▶ **What you need to do**:
Say how many lines in the records hold the word "pageAt", and give nothing but that number.

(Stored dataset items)
--------------------
/-- R491: a read shows the value in effect, never a write that is pending; a read of a per-tick counter returns its last-frame view, another counter its value in effect.
-/
def Obligations.ReadsShowTheValueInEffect : Prop :=
  (∀ (s : State) (p : List PWrite) (i sub : Nat) (whole : Bool), ({ s with dict := { s.dict with pend := p } } : State).latch i sub whole = s.latch i sub whole) ∧
  (∀ (s : State) (k : Key) (r : ObjRow), objRow k = some r → r.acc ≠ .wo → cntRow k = none → k / 256 ≠ 0x1F20 → k / 256 ≠ 0x1F21 → k ≠ 0x1F0001 → k ≠ 0x1F0003 →
    s.latch (k / 256) (k % 256) false = .ok (if r.ty.width = 0 then s.blob k else leBytes r.ty.width (s.reg k))) ∧
  (∀ (s : State) (k : Key) (c : CntRow), objRow k = none → cntRow k = some c →
    s.latch (k / 256) (k % 256) false = .ok (leBytes 8 (if c.perTick then (lk s.last k).getD 0 else s.cnt k)))

/-- R552: a sensor that gives no reading is counted, and 16 ticks of it in a row have it read −2,147,483,648; it then counts as at its throttle temperature, so that the
tick counts 0xE120:08 and lowers the duty, until it reads again; its silence is no trip. -/
def Obligations.SilentSensorsAreHot : Prop :=
  (∀ (s : State) (n : Nat), 1 ≤ n → n ≤ 33 →
    (lk (s.readTemps [(n, none)]).pwr.silent n).getD 0 = (lk s.pwr.silent n).getD 0 + 1 ∧ keepsBut [.pwr] s (s.readTemps [(n, none)]) ∧
    ∀ v : Int, -2147483648 < v → v < 2 ^ 31 →
      lk (s.readTemps [(n, some v)]).pwr.silent n = none ∧ (s.readTemps [(n, some v)]).temp n = v ∧
      (v < throttleOf n → (s.readTemps [(n, some v)]).hot n = false)) ∧
  (∀ (s : State) (n k : Nat), s.power ≠ 0 → s.power ≠ 5 → n ∈ sensors → lk s.pwr.silent n = some k → 16 ≤ k →
    ∃ t, exec (.sensorSilent n) s = .next t ∧ t.temp n = -2147483648 ∧ t.hot n = true ∧ keepsBut [.regs] s t ∧ regsBut [0xD40000 + n] s t) ∧
  (∀ (s : State) (n : Nat), n ∈ sensors → s.temp n = -2147483648 →
    s.throttled = true ∧ s.dutyTick.cnt 0xE12008 = s.cnt 0xE12008 + 1 ∧ s.dutyTick.reg 0xD00008 ≤ max 32 (s.reg 0xD00008 - 4)) ∧
  (∀ (s : State) (n : Nat), exec (.thermalTrip n (-2147483648)) s = .next s)

/-- R522: on a thermal trip the Molset first acts under R398, then switches off the search dies, the stacks and the board memory, and enters state 6. It leaves state 6
for state 4 once every sensor lies 20 °C or more below its trip temperature, and not before; R521 then applies: the host's link reset, or the wait, starts it again. Shown
to complete here: thermalTrip, thermalHoldExit. -/
def Obligations.TripsAreHeldUntilCool : Prop :=
  (∀ (s : State) (n : Nat) (r : Int), 1 ≤ s.power → s.power ≤ 4 → s.pwr.seqRank = 0 ∨ 3 < s.pwr.seqRank → 1 ≤ n → n ≤ 33 → tripOf n ≤ r → r < 2 ^ 31 →
    ∃ t u, exec (.thermalTrip n r) s = .next t ∧ exec (.fatalFault 9) (s.setRegI 32 (0xD40000 + n) r) = .next u ∧ t.temp n = r ∧
      t = { u with pwr := { u.pwr with searchOn := false, stacksOn := false, boardOn := false } } ∧ t.power = 6 ∧ t.pwr.source = 9 ∧
      keepsBut [.regs, .counts, .link, .pwr, .mgmtOut] s t ∧ regsBut [0xC00003, 0xD00001, 0xD40000 + n] s t) ∧
  (∀ (s : State) (n : Nat) (r : Int), s.power ≠ 0 → s.pwr.seqRank ≠ 0 → s.pwr.seqRank ≤ 3 → 1 ≤ n → n ≤ 33 → tripOf n ≤ r → r < 2 ^ 31 →
    ∃ t, exec (.thermalTrip n r) s = .next t ∧ t.temp n = r ∧ t.cnt 0xE1200B = s.cnt 0xE1200B + 1 ∧ keepsBut [.regs, .counts] s t ∧
      regsBut [0xD40000 + n] s t ∧ countsBut [0xE1200B] s t) ∧
  (∀ s : State, s.power = 6 → (∀ i ∈ sensors, s.temp i ≠ silentReading ∧ s.temp i + 20000 ≤ tripOf i) →
    ∃ t, exec .thermalHoldExit s = .next t ∧ t.power = 4 ∧ keepsBut [.regs] s t ∧ regsBut [0xD00001] s t) ∧
  (∀ (s : State) (i : Nat), s.power = 6 → i ∈ sensors → tripOf i < s.temp i + 20000 → exec .thermalHoldExit s = .next s) ∧
  (∀ (s : State) (b : BootIn), s.power = 6 → exec (.hostLinkResetRequest b) s = .next s ∧ exec (.fatalResetTimeout b) s = .next s) ∧
  (∀ (s : State) (b : BootIn), s.power = 4 →
    ∃ t, exec (.hostLinkResetRequest b) s = .next t ∧ exec (.fatalResetTimeout b) s = .next t ∧ t = { s.fatalReset b with pending := s.pending })

/-- R341: a tag that fails on a flit whose codewords decoded with no corrected symbol counts in 0xE0C0:04, retrains the link at once, sets a new key (the port has none
until the next key exchange), and reports the link as suspect, with code 4, to the two nodes that decide. -/
def Obligations.FailedTagsRetrainTheLink : Prop :=
  ∀ (s : State) (port : Nat) (f : Flit), s.running = true → port < 16 → (s.portState port = 2 ∨ s.portState port = 3) → (s.port port).keySet = true →
    f.fecOk = true → f.corrected = false → f.tagOk = false →
    ∃ t, exec (.flit port f) s = .next t ∧ t.cnt 0xE0C004 = s.cnt 0xE0C004 + 1 ∧ t.portState port = 1 ∧ (t.port port).keySet = false ∧
      (∀ d ∈ s.arbiters s.node, d ≠ s.node → ∃ m, t.hasSent d 0x14 (.fault m) ∧ m.subtype = 1 ∧ m.code = 4 ∧ m.sender = s.node ∧ m.node = s.node ∧
        m.partKind = partPort ∧ m.partNo = port) ∧
      keepsBut [.regs, .ports, .net, .counts, .fault, .mgmtOut] s t ∧ regsBut [0x800101 + port] s t

/-- R73: a page whose zeroing fails is retired, so that its part never has it free again, and another page takes its place, to be zeroed in its turn; the failure is
counted in 0xE020:0E and reported to part scoring. -/
def Obligations.FailedPagesAreReplaced : Prop :=
  ∀ (s u : State) (z : PageZero) (n : Nat) (p : Page) (h : PHome), s.running = true → s.ctl.zeroings.find? (fun x => x.id == z.id) = some z → z.pages = [n] →
    s.pageAt z.tenant n = some p → s.takePage z.board = some (u, h) →
    ∃ t, exec (.pageZeroingDone z.id [n]) s = .next t ∧ t.pageAt z.tenant n = some { p with home := h } ∧
      t.tier.free = u.tier.free ∧ t.tier.bfree = u.tier.bfree ∧
      (∃ x ∈ t.ctl.zeroings, x.tenant = z.tenant ∧ x.pages = [n] ∧ x.id = s.ctl.next) ∧ t.cnt 0xE0200E = s.cnt 0xE0200E + 1 ∧
      t.fault.events = (s.score (homePart p.home).1 (homePart p.home).2 1024).fault.events ∧
      keepsBut [.ctl, .tier, .counts, .regs, .fault] s t ∧ countsBut [0xE0200E] s t
end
--------------------
▶ **Answer for this exercise**:
2